>>

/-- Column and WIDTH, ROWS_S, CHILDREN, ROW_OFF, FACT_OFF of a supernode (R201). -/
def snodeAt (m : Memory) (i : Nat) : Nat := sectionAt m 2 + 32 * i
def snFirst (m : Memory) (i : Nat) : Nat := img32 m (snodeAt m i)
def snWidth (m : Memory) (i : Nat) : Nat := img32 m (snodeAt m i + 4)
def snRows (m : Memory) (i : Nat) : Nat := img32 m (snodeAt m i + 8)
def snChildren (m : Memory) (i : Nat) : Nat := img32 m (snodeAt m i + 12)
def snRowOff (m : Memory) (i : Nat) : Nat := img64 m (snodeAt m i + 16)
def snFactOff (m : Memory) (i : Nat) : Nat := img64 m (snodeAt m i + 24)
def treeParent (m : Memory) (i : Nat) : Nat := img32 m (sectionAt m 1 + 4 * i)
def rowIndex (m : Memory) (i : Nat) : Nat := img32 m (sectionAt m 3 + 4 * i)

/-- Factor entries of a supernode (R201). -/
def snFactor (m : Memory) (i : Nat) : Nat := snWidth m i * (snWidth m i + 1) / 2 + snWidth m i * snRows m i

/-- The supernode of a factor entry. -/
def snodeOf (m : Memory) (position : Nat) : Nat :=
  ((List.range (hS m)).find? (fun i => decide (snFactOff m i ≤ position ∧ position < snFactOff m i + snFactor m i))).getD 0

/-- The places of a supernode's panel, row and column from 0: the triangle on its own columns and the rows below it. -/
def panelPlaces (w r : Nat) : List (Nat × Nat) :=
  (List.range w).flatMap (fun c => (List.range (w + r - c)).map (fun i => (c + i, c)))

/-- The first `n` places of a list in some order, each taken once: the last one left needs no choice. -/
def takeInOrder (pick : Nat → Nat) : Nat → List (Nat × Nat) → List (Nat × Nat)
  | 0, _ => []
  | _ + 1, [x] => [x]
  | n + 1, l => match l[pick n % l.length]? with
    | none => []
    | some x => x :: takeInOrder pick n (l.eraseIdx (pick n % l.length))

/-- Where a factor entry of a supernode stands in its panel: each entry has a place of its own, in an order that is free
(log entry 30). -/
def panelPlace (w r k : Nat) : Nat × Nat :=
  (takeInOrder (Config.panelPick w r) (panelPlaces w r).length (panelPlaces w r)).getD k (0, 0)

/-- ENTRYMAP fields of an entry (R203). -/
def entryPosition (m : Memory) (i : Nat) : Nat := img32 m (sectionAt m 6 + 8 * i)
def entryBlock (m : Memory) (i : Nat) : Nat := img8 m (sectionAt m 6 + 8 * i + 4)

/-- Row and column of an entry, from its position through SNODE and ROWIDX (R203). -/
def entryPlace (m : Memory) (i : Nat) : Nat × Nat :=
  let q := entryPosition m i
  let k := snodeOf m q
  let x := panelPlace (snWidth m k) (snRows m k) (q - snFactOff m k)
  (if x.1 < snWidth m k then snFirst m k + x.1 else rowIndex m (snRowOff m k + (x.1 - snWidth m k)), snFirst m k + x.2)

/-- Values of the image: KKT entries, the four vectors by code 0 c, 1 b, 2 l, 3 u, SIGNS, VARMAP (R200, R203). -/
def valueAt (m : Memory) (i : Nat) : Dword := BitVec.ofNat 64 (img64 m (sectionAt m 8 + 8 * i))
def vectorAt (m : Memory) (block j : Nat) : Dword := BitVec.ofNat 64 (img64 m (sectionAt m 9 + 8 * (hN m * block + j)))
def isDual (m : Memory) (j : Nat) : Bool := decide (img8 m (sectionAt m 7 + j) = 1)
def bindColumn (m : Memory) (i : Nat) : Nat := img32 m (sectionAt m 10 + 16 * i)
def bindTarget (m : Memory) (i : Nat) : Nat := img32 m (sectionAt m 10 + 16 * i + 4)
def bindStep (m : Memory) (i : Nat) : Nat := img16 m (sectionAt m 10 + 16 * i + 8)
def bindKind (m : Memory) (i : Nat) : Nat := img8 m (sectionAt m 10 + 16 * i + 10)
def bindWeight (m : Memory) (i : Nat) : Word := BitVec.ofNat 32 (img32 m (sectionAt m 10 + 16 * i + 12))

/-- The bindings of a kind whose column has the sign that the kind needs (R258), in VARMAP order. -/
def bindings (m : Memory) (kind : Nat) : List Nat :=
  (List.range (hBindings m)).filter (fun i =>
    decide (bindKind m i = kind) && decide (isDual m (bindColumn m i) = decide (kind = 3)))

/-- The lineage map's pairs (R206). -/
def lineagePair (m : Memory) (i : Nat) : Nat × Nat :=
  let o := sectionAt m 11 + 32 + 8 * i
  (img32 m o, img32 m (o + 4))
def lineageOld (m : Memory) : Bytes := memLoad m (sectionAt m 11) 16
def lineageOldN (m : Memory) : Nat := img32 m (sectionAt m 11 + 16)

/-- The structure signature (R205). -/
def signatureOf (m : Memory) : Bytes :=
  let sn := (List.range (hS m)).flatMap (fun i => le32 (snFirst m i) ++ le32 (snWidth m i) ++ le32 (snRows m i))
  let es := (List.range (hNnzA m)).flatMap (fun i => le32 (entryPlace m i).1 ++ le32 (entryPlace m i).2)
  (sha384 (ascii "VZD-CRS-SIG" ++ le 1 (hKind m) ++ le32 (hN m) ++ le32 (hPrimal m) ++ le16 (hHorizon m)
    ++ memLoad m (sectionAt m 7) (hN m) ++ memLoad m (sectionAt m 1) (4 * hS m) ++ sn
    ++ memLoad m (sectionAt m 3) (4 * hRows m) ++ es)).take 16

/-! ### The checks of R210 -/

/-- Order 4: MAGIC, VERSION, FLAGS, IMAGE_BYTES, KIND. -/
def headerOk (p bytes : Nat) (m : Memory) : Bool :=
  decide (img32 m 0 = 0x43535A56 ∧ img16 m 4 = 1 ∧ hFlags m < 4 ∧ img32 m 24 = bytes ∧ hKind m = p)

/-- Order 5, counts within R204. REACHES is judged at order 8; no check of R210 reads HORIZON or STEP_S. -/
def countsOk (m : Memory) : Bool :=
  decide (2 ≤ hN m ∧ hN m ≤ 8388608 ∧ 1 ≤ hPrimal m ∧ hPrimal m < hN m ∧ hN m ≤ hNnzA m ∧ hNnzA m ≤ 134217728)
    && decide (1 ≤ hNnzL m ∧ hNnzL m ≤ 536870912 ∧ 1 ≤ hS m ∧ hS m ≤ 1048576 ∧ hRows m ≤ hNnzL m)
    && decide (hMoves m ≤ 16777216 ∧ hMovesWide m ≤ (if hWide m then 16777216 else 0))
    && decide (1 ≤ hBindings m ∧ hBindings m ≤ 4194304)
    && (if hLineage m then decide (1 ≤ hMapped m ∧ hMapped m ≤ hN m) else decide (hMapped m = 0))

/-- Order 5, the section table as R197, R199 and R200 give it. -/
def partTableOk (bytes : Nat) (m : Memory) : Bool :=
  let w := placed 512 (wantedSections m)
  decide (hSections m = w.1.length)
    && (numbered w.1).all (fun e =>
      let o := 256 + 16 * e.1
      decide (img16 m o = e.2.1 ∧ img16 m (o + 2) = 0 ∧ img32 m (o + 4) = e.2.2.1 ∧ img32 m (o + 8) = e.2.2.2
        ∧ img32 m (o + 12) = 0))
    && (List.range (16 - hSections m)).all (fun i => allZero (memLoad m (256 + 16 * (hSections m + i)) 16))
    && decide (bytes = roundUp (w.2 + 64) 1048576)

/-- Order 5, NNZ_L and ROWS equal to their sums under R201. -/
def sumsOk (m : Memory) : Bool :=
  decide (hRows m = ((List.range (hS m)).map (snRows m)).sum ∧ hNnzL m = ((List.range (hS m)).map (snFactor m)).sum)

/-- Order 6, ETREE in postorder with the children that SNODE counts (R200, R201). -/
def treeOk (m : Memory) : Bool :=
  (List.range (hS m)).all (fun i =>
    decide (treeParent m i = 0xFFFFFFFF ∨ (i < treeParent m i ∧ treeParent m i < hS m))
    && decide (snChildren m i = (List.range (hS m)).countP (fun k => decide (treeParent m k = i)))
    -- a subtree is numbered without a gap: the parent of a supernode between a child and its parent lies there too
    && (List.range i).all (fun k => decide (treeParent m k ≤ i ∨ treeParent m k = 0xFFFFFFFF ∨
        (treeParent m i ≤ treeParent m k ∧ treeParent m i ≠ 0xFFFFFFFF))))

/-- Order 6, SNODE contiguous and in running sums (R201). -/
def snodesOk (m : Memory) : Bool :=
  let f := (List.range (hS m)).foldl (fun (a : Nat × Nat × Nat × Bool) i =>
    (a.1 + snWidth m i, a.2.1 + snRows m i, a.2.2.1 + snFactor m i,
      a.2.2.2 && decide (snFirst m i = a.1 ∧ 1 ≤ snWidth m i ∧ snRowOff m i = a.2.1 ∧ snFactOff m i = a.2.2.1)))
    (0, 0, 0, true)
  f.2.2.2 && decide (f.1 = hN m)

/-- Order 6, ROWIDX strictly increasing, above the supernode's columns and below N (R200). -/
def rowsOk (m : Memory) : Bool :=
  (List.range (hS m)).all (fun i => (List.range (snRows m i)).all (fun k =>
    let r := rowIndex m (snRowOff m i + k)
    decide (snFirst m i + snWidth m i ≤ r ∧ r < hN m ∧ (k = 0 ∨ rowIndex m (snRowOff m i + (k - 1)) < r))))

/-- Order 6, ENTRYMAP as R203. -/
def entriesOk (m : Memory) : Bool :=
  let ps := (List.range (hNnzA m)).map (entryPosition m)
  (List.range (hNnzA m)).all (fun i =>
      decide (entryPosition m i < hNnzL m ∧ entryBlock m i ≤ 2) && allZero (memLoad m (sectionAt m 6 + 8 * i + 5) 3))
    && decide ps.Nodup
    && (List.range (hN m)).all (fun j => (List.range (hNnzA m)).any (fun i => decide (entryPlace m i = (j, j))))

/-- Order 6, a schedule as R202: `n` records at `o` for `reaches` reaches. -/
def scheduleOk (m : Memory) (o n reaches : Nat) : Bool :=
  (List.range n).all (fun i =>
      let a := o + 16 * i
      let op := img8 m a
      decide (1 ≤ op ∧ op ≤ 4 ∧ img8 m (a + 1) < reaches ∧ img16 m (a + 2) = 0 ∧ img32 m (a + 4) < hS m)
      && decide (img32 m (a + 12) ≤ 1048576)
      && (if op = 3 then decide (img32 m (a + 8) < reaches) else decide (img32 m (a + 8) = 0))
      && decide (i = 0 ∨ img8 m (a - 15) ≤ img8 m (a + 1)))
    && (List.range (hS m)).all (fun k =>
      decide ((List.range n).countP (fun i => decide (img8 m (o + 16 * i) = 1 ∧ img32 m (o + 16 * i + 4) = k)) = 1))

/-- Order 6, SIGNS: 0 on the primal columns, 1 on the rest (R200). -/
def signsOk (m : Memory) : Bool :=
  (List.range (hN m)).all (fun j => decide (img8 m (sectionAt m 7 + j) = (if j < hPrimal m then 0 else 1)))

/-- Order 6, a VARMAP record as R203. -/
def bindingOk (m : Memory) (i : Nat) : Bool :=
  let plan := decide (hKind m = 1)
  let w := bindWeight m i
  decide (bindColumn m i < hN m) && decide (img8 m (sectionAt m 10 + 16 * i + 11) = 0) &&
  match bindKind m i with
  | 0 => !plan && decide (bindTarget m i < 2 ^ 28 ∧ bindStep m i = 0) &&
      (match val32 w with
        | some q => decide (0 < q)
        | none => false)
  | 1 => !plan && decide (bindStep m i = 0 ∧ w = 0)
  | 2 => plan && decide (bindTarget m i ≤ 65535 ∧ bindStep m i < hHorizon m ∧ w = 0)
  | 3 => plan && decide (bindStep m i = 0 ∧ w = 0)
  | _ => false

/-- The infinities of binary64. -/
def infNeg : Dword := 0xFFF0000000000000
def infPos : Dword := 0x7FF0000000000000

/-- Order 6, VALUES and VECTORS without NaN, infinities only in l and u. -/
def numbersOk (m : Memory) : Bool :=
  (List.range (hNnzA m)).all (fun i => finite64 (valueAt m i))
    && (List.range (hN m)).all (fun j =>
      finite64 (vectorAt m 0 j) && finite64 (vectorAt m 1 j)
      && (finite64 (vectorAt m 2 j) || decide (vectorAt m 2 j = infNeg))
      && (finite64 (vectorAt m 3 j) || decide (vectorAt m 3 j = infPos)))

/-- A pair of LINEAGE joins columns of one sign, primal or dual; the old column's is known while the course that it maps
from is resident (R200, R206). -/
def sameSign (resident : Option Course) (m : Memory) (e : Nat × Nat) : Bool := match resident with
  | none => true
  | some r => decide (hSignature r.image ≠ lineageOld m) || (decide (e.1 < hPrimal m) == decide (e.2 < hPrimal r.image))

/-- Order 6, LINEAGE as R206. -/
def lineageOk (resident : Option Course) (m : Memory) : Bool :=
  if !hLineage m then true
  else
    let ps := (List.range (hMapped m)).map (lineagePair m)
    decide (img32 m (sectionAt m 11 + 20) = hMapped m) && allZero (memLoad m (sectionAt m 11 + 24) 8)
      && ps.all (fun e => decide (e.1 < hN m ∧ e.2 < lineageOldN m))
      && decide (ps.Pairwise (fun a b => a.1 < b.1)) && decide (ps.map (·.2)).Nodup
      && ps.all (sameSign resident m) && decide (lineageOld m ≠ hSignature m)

<<

> WORK REQUEST
The expected answer is an exact copy of the lines above, beginning at the line with "def snFactor (m" and ending at the line with "def vectorAt (m", with both ends in.

> ANSWER FOR THIS EXERCISE
def snFactor (m : Memory) (i : Nat) : Nat := snWidth m i * (snWidth m i + 1) / 2 + snWidth m i * snRows m i

/-- The supernode of a factor entry. -/
def snodeOf (m : Memory) (position : Nat) : Nat :=
  ((List.range (hS m)).find? (fun i => decide (snFactOff m i ≤ position ∧ position < snFactOff m i + snFactor m i))).getD 0

/-- The places of a supernode's panel, row and column from 0: the triangle on its own columns and the rows below it. -/
def panelPlaces (w r : Nat) : List (Nat × Nat) :=
  (List.range w).flatMap (fun c => (List.range (w + r - c)).map (fun i => (c + i, c)))

/-- The first `n` places of a list in some order, each taken once: the last one left needs no choice. -/
def takeInOrder (pick : Nat → Nat) : Nat → List (Nat × Nat) → List (Nat × Nat)
  | 0, _ => []
  | _ + 1, [x] => [x]
  | n + 1, l => match l[pick n % l.length]? with
    | none => []
    | some x => x :: takeInOrder pick n (l.eraseIdx (pick n % l.length))

/-- Where a factor entry of a supernode stands in its panel: each entry has a place of its own, in an order that is free
(log entry 30). -/
def panelPlace (w r k : Nat) : Nat × Nat :=
  (takeInOrder (Config.panelPick w r) (panelPlaces w r).length (panelPlaces w r)).getD k (0, 0)

/-- ENTRYMAP fields of an entry (R203). -/
def entryPosition (m : Memory) (i : Nat) : Nat := img32 m (sectionAt m 6 + 8 * i)
def entryBlock (m : Memory) (i : Nat) : Nat := img8 m (sectionAt m 6 + 8 * i + 4)

/-- Row and column of an entry, from its position through SNODE and ROWIDX (R203). -/
def entryPlace (m : Memory) (i : Nat) : Nat × Nat :=
  let q := entryPosition m i
  let k := snodeOf m q
  let x := panelPlace (snWidth m k) (snRows m k) (q - snFactOff m k)
  (if x.1 < snWidth m k then snFirst m k + x.1 else rowIndex m (snRowOff m k + (x.1 - snWidth m k)), snFirst m k + x.2)

/-- Values of the image: KKT entries, the four vectors by code 0 c, 1 b, 2 l, 3 u, SIGNS, VARMAP (R200, R203). -/
def valueAt (m : Memory) (i : Nat) : Dword := BitVec.ofNat 64 (img64 m (sectionAt m 8 + 8 * i))
def vectorAt (m : Memory) (block j : Nat) : Dword := BitVec.ofNat 64 (img64 m (sectionAt m 9 + 8 * (hN m * block + j)))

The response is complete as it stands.